Zum Inhalt springen

Header

Video
Rettungsaktion der «Open Arms» Ende Januar (unkomm.)
Aus News-Clip vom 02.02.2020.
abspielen
Inhalt

Bergungsaktionen im Mittelmeer Rettungsschiff darf Italien ansteuern

  • Mit über 300 geretteten Flüchtlingen an Bord darf das spanische Rettungsschiff «Open Arms»in den sizilianischen Hafen Pozallo einlaufen.
  • Wegen einer Blockade dieses Schiffes im vergangenen Jahr droht dem ehemaligen italienischen Innenminister Matteo Salvini jetzt ein weiteres Verfahren wegen Freiheitsberaubung.
  • Zudem gerät Rom wegen eines Deals mit Libyen zur Migrationsbekämpfung immer stärker ins Kreuzfeuer der Kritik.

Malta verweigert Hafeneinfahrt

Das spanische Rettungsschiff «Open Arms» hat von Italien die Erlaubnis bekommen, in den sizilianischen Hafen Pozallo einzulaufen. Das teilte die gleichnamige Organisation via Twitter mit.

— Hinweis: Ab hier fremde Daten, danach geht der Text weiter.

-- ==== Sys2Proof/Tests/Slice0.lean ====
section
/-! SUPPORT. Tests of one step each, with expected values taken from `spec/95_test_vectors.md` (the vector's name in each comment),
and the witnesses of the obligations' hypotheses. -/

namespace Sys2Proof.Tests

open Sys2Proof Sys2Proof.Machine Sys2Proof.Claims

/-! ### Small states -/

/-- A launch with pins 4, 5 and 17 usable, `r` reserved and the samples `v` to come. -/
def fresh (r : List PinId) (v : List Level) : State :=
  State.launch { usable := [4#12, 5#12, 17#12], reserved0 := r, tSettle := 10, slave := v }

/-- The pair (4, 17) held, the bus idle. -/
def held (v : List Level) : State :=
  { fresh [4#12, 17#12] v with bound := true, clkPin := 4#12, datPin := 17#12, sclDir := .output, sdaDir := .output }

/-- The pair held with SCL low and SDA low. -/
def low (v : List Level) : State := { held v with sclO := false, sdaO := false }

/-- Inside P1: the sequencer at `f`, `sub`, with `n` bits to send of `u` (the lines low). -/
def inside (f : Fsm) (sub : BitVec 3) (n : BitVec 4) (u : Byte) : State :=
  { low [false, false, false] with
    busy := true, fsm := f, sub := sub, bitCnt := n, shift := u, reqAddr := 0x3C#7, reqLen := 2#16
    payload := [0x00#8, 0xAE#8] }

/-- `s` with the action `a` coming after `n` sequencer steps. -/
def coming (s : State) (n : Nat) (a : Action) : State := { s with inputs := [{ after := n, action := a }] }

/-- What `f` sees in the next state, if there is one. -/
def seen {α : Type} (r : Result) (f : State → α) : Option α :=
  match r with
  | .next t => some (f t)
  | .fault _ => none
  | .refused _ => none

/-- Every line register, as (`SCL_O`, `SCL_DIR`, `SDA_O`, `SDA_DIR`). -/
def lines (s : State) : Level × Dir × Level × Dir := (s.sclO, s.sclDir, s.sdaO, s.sdaDir)

/-- The `DD` levels of a trace. -/
def ddLevels : List PinEvent → List Level
  | [] => []
  | .dd l :: es => l :: ddLevels es
  | .dc _ :: es => ddLevels es
  | .rd _ :: es => ddLevels es
  | .rc _ :: es => ddLevels es
  | .s :: es => ddLevels es
  | .claim _ _ :: es => ddLevels es
  | .unclaim _ _ :: es => ddLevels es

/-! ### Well-formedness (R59) -/

/-- One byte short, one byte long. -/
theorem test_wellformed_refuses_wrong_payload_length :
    ¬(Instr.transferWrite 0x3C#7 2#16 [0xAE#8]).WellFormed ∧ ¬(Instr.transferWrite 0x3C#7 0#16 [0xAE#8]).WellFormed ∧
    (Instr.transferWrite 0x3C#7 1#16 [0xAE#8]).WellFormed := by decide

/-! ### Decoding: words written out from R57, R60, R65 and the vectors H-1 to H-14 and section 2.2 -/

/-- H-1 to H-5. -/
theorem test_decode_host_words :
    decodeHost 0x01100401#32 [] = .instr (.busInit 4#12 17#12) ∧
    decodeHost 0x00000002#32 [] = .instr .busDeinit ∧
    decodeHost 0x00027803#32 [0x00#8, 0xAE#8] = .instr (.transferWrite 0x3C#7 2#16 [0x00#8, 0xAE#8]) ∧
    decodeHost 0x0000A003#32 [] = .instr (Instr.probe 0x50#7) ∧
    decodeHost 0x00034E03#32 [1#8, 2#8, 3#8] = .instr (.transferWrite 0x27#7 3#16 [1#8, 2#8, 3#8]) := by decide

/-- H-6, H-8. -/
theorem test_decode_largest_operands :
    decodeHost 0x0000FE03#32 [] = .instr (Instr.probe 0x7F#7) ∧
    decodeHost 0xFFFFFF01#32 [] = .instr (.busInit 4095#12 4095#12) := by decide

/-- H-7, by its fields. -/
theorem test_decode_largest_length : hostLen 0xFFFF0003#32 = 65535#16 ∧ hostAddr 0xFFFF0003#32 = 0#7 := by decide

/-- H-9 to H-12. -/
theorem test_decode_illegal_words :
    decodeHost 0x00027903#32 [] = .reject .illegalCommand ∧ decodeHost 0x00000000#32 [] = .reject .illegalCommand ∧
    decodeHost 0x00000012#32 [] = .reject .illegalCommand ∧ decodeHost 0x00000102#32 [] = .reject .illegalCommand := by
  decide

/-- H-13 at both ends, H-14. -/
theorem test_decode_illegal_operations :
    decodeHost 0x00000004#32 [] = .reject .illegalCommand ∧ decodeHost 0x0000000F#32 [] = .reject .illegalCommand ∧
    decodeHost 0x00000011#32 [] = .reject .illegalCommand := by decide

/-- R59: a legal word with a payload of the wrong length. -/
theorem test_decode_payload_mismatch :
    decodeHost 0x00027803#32 [0xAE#8] = .reject .payloadLengthMismatch ∧
    decodeHost 0x01100401#32 [0xAE#8] = .reject .payloadLengthMismatch := by decide

/-- Section 2.2. -/
theorem test_decode_micro_words :
    decodeMicro 0x10#8 = .instr .acquire ∧ decodeMicro 0x20#8 = .instr .release ∧
    decodeMicro 0x30#8 = .instr (.driveClock false) ∧ decodeMicro 0x31#8 = .instr (.driveClock true) ∧
    decodeMicro 0x40#8 = .instr (.driveData false) ∧ decodeMicro 0x41#8 = .instr (.driveData true) ∧
    decodeMicro 0x50#8 = .instr .readData ∧ decodeMicro 0x60#8 = .instr .readClock ∧ decodeMicro 0x70#8 = .instr .settle ∧
    decodeMicro 0x80#8 = .instr .start ∧ decodeMicro 0x90#8 = .instr (.sendBit false) ∧
    decodeMicro 0x91#8 = .instr (.sendBit true) ∧ decodeMicro 0xA0#8 = .instr .sendAddress ∧
    decodeMicro 0xB0#8 = .instr .sendByte ∧ decodeMicro 0xC0#8 = .instr .sampleAck ∧ decodeMicro 0xD0#8 = .instr .stop := by
  decide

/-- Section 2.2: the words that are none. -/
theorem test_decode_micro_none :
    ∀ w ∈ [0x00#8, 0x11#8, 0x32#8, 0x51#8, 0xE0#8, 0xF0#8], decodeMicro w = .reject .noMicroOperation := by decide

/-- H-1 and H-3, encoded. -/
theorem test_encode_words :
    encode (.busInit 4#12 17#12) = .host 0x01100401#32 [] ∧
    encode (.transferWrite 0x3C#7 2#16 [0x00#8, 0xAE#8]) = .host 0x00027803#32 [0x00#8, 0xAE#8] ∧
    encode (.sendBit true) = .micro 0x91#8 := by decide

/-- A table word with zero operand bytes. -/
theorem test_table_words :
    decodeTableWord 32 0x00010003 = some (.transferWrite 0#7 1#16 [0#8]) ∧ decodeTableWord 32 2 = some .busDeinit ∧
    decodeTableWord 8 0xD0 = some .stop ∧ decodeTableWord 8 0x11 = none ∧ decodeTableWord 16 0x10 = none := by decide

/-! ### Reset and STATUS (section 2.7) -/

theorem test_status_after_reset : (fresh [] []).status = 0x07C0#16 := by decide

/-- During P1 after step 57. -/
theorem test_status_after_ack_sampled :
    ({ held [] with
      sdaDir := .input, ackBit := false, fsm := .addressAck, busy := true } : State).status = 0x01D3#16 := by decide

/-! ### The Pin Control Layer (section 2.3) -/

/-- PC-1. -/
theorem test_acquire_success :
    seen (exec .acquire ((fresh [] []).latchOperands 4#12 17#12)) (fun t => (t.clkPin, t.datPin, lines t)) =
      some (4#12, 17#12, true, .output, true, .output) ∧
    seen (exec .acquire ((fresh [] []).latchOperands 4#12 17#12)) (fun t => (t.reserved, t.trace, t.result)) =
      some ([4#12, 17#12], [.claim 4#12 17#12], .code .success) := by decide

/-- PC-3, PC-4, PC-6, PC-7. -/
theorem test_acquire_errors :
    seen (exec .acquire ((fresh [] []).latchOperands 4#12 18#12)) (fun t => (t.result, t.reserved)) =
      some (.code .invalidPin, []) ∧
    seen (exec .acquire ((fresh [99#12] []).latchOperands 99#12 17#12)) (fun t => (t.result, t.reserved)) =
      some (.code .invalidPin, [99#12]) ∧
    seen (exec .acquire ((fresh [17#12] []).latchOperands 4#12 17#12)) (fun t => (t.result, t.reserved)) =
      some (.code .pinBusy, [17#12]) ∧
    seen (exec .acquire ((fresh [] []).latchOperands 4#12 4#12)) (fun t => (t.result, t.reserved)) =
      some (.code .pinBusy, []) := by decide

/-- PC-8, PC-10. -/
theorem test_release_held :
    seen (exec .release (low [])) lines = some (true, .input, true, .input) ∧
    seen (exec .release (low [])) (fun t => (t.bound, t.reserved, t.trace)) = some (false, [], [.unclaim 4#12 17#12]) := by
  decide

/-- PC-9. -/
theorem test_release_unbound :
    seen (exec .release (fresh [5#12] [])) (fun t => (t.bound, t.reserved, t.trace)) = some (false, [5#12], []) := by decide

/-- PC-11, PC-13. -/
theorem test_drive_clock :
    seen (exec (.driveClock false) (held [])) (fun t => (lines t, t.sclLine, t.trace)) =
      some ((false, .output, true, .output), false, [.dc false]) ∧
    seen (exec (.driveClock true) { low [] with sclDir := .input }) lines = some (true, .output, false, .output) := by decide

/-- PC-14, PC-15. -/
theorem test_drive_data :
    seen (exec (.driveData false) { held [] with sdaDir := .input }) (fun t => (lines t, t.trace)) =
      some ((true, .output, false, .output), [.dd false]) ∧
    seen (exec (.driveData true) (low [])) (fun t => (t.sdaLine true, t.sdaLine false)) = some (true, false) := by decide

/-- PC-16 and PC-18 in an ACK slot. -/
theorem test_read_data :
    seen (exec .readData { held [false] with fsm := .addressAck }) (fun t => (t.result, t.sdaDir, t.trace)) =
      some (.level false, .input, [.rd false]) ∧
    seen (exec .readData { low [true] with fsm := .dataAck }) (fun t => (t.result, t.sdaDir, t.ackBit)) =
      some (.level true, .input, true) := by decide

/-- R19: outside an ACK slot `SlaveSDA()` is 1 and nothing is drawn. -/
theorem test_read_data_outside_ack_slot :
    seen (exec .readData (low [false])) (fun t => (t.result, t.sdaDir, t.slave, t.trace)) =
      some (.level true, .input, [false], [.rd true]) := by decide

/-- PC-20. -/
theorem test_read_clock :
    seen (exec .readClock (low [])) (fun t => (t.result, t.sclDir, t.sclLine, t.trace)) =
      some (.level true, .input, true, [.rc true]) := by decide

/-- PC-21. -/
theorem test_settle :
    seen (exec .settle { low [] with curSettle := 0 }) (fun t => (lines t, t.trace)) =
      some ((false, .output, false, .output), [.s]) := by decide

/-! ### The protocol engine (section 2.4) -/

/-- PE-1. -/
theorem test_start :
    seen (exec .start (held [])) (fun t => (lines t, t.trace)) =
      some ((false, .output, false, .output), [.dd false, .s, .dc false, .s]) := by decide

/-- PE-2, PE-3. -/
theorem test_send_bit :
    seen (exec (.sendBit true) (low [])) (fun t => (lines t, t.trace)) =
      some ((false, .output, true, .output), [.dd true, .s, .dc true, .s, .dc false, .s]) ∧
    seen (exec (.sendBit false) (low [])) lines = some (false, .output, false, .output) := by decide

/-- Section 2.4, steps 4 to 10 of P1: inside a unit `SHIFT` and `BIT_CNT` advance. -/
theorem test_send_bit_inside_unit :
    seen (exec (.sendBit false) (inside .addressBits 0#3 7#4 0x78#8)) (fun t => (t.shift, t.bitCnt)) =
      some (0xF0#8, 6#4) := by decide

/-- PE-5, PE-6. -/
theorem test_send_address :
    seen (exec .sendAddress { low [] with reqAddr := 0x7F#7 }) (fun t => (ddLevels t.trace, t.trace.length)) =
      some ([true, true, true, true, true, true, true, false], 48) ∧
    seen (exec .sendAddress { low [] with reqAddr := 0x3C#7 }) (fun t => (ddLevels t.trace, t.shift, t.fsm)) =
      some ([false, true, true, true, true, false, false, false], 0#8, .directionBit) := by decide

/-- PE-8, PE-9. -/
theorem test_send_byte :
    seen (exec .sendByte { low [] with reqLen := 2#16, payload := [0x80#8, 0x01#8] })
      (fun t => (ddLevels t.trace, t.trace.length)) =
      some ([true, false, false, false, false, false, false, false], 48) ∧
    seen (exec .sendByte { low [] with reqLen := 2#16, byteIdx := 1#16, payload := [0x80#8, 0x01#8] })
      (fun t => (ddLevels t.trace, t.shift)) =
      some ([false, false, false, false, false, false, false, true], 0#8) := by decide

/-- PE-10, PE-11. -/
theorem test_sample_ack :
    seen (exec .sampleAck (low [false])) (fun t => (t.ackBit, lines t, t.trace)) =
      some (false, (false, .output, true, .input), [.dd true, .s, .dc true, .s, .rd false, .dc false, .s]) ∧
    seen (exec .sampleAck (low [true])) (fun t => (t.ackBit, t.sdaDir)) = some (true, .input) := by decide

/-- PE-12. -/
theorem test_stop :
    seen (exec .stop { low [] with sdaO := true, sdaDir := .input }) (fun t => (lines t, t.trace)) =
      some ((true, .output, true, .output), [.dd false, .s, .dc true, .s, .dd true, .s]) := by decide

/-! ### The host commands (section 2.5) -/

/-- HC-1, HC-2. -/
theorem test_bus_init :
    seen (exec (.busInit 4#12 17#12) (fresh [] [])) (fun t => (t.resp, t.status, t.trace)) =
      some (0x00000000#32, 0x04C1#16, [.claim 4#12 17#12]) ∧
    seen (exec (.busInit 5#12 6#12) (held [])) (fun t => (t.resp, t.status, t.clkPin)) =
      some (0x0000000E#32, 0x04C1#16, 4#12) := by decide

/-- HC-3, HC-4, HC-6. -/
theorem test_bus_init_errors :
    seen (exec (.busInit 99#12 17#12) (fresh [] [])) (fun t => (t.resp, t.status)) = some (0x00000003#32, 0x07C0#16) ∧
    seen (exec (.busInit 4#12 5#12) (fresh [5#12] [])) (fun t => (t.resp, t.reserved)) = some (0x00000004#32, [5#12]) ∧
    seen (exec (.busInit 99#12 99#12) (fresh [99#12] [])) (fun t => t.resp) = some 0x00000003#32 := by decide

/-- HC-8, HC-10. -/
theorem test_bus_deinit :
    seen (exec .busDeinit (held [])) (fun t => (t.resp, t.bound, t.reserved, t.trace)) =
      some (0x00000000#32, false, [], [.unclaim 4#12 17#12]) ∧
    seen (exec .busDeinit { held [] with faultFlag := true }) (fun t => (t.resp, t.bound, t.faultFlag)) =
      some (0x00000000#32, false, true) := by decide

/-- HC-11, and P1 after step 0 (section 2.4). -/
theorem test_transfer_write :
    seen (exec (.transferWrite 0x3C#7 1#16 [0xAE#8]) (fresh [] [])) (fun t => (t.resp, t.status)) =
      some (0x0000000E#32, 0x07C0#16) ∧
    seen (exec (.transferWrite 0x3C#7 2#16 [0x00#8, 0xAE#8]) (held []))
      (fun t => (t.fsm, t.bitCnt, t.sub, t.byteIdx, t.reqLen, t.busy)) =
      some (.start, 0#4, 0#3, 0#16, 2#16, true) := by decide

Zuvor verweigerte Malta der Organisation eine Erlaubnis zum Anlegen. Das Schiff hat nach Angaben der Besatzung über 360 Geflüchtete an Bord, die bei fünf Einsätzen gerettet worden seien.

Ermittlungen gegen Ex-Innenminister Salvini

Wegen einer Blockade des Rettungsschiffes «Open Arms» im vergangenen Jahr droht Italiens Ex-Innenminister Matteo Salvini jetzt ein weiteres Verfahren. Es geht um den Vorwurf der Freiheitsberaubung im Zusammenhang mit seiner Blockadepolitik gegen Rettungsboote mit Flüchtlingen und Migranten.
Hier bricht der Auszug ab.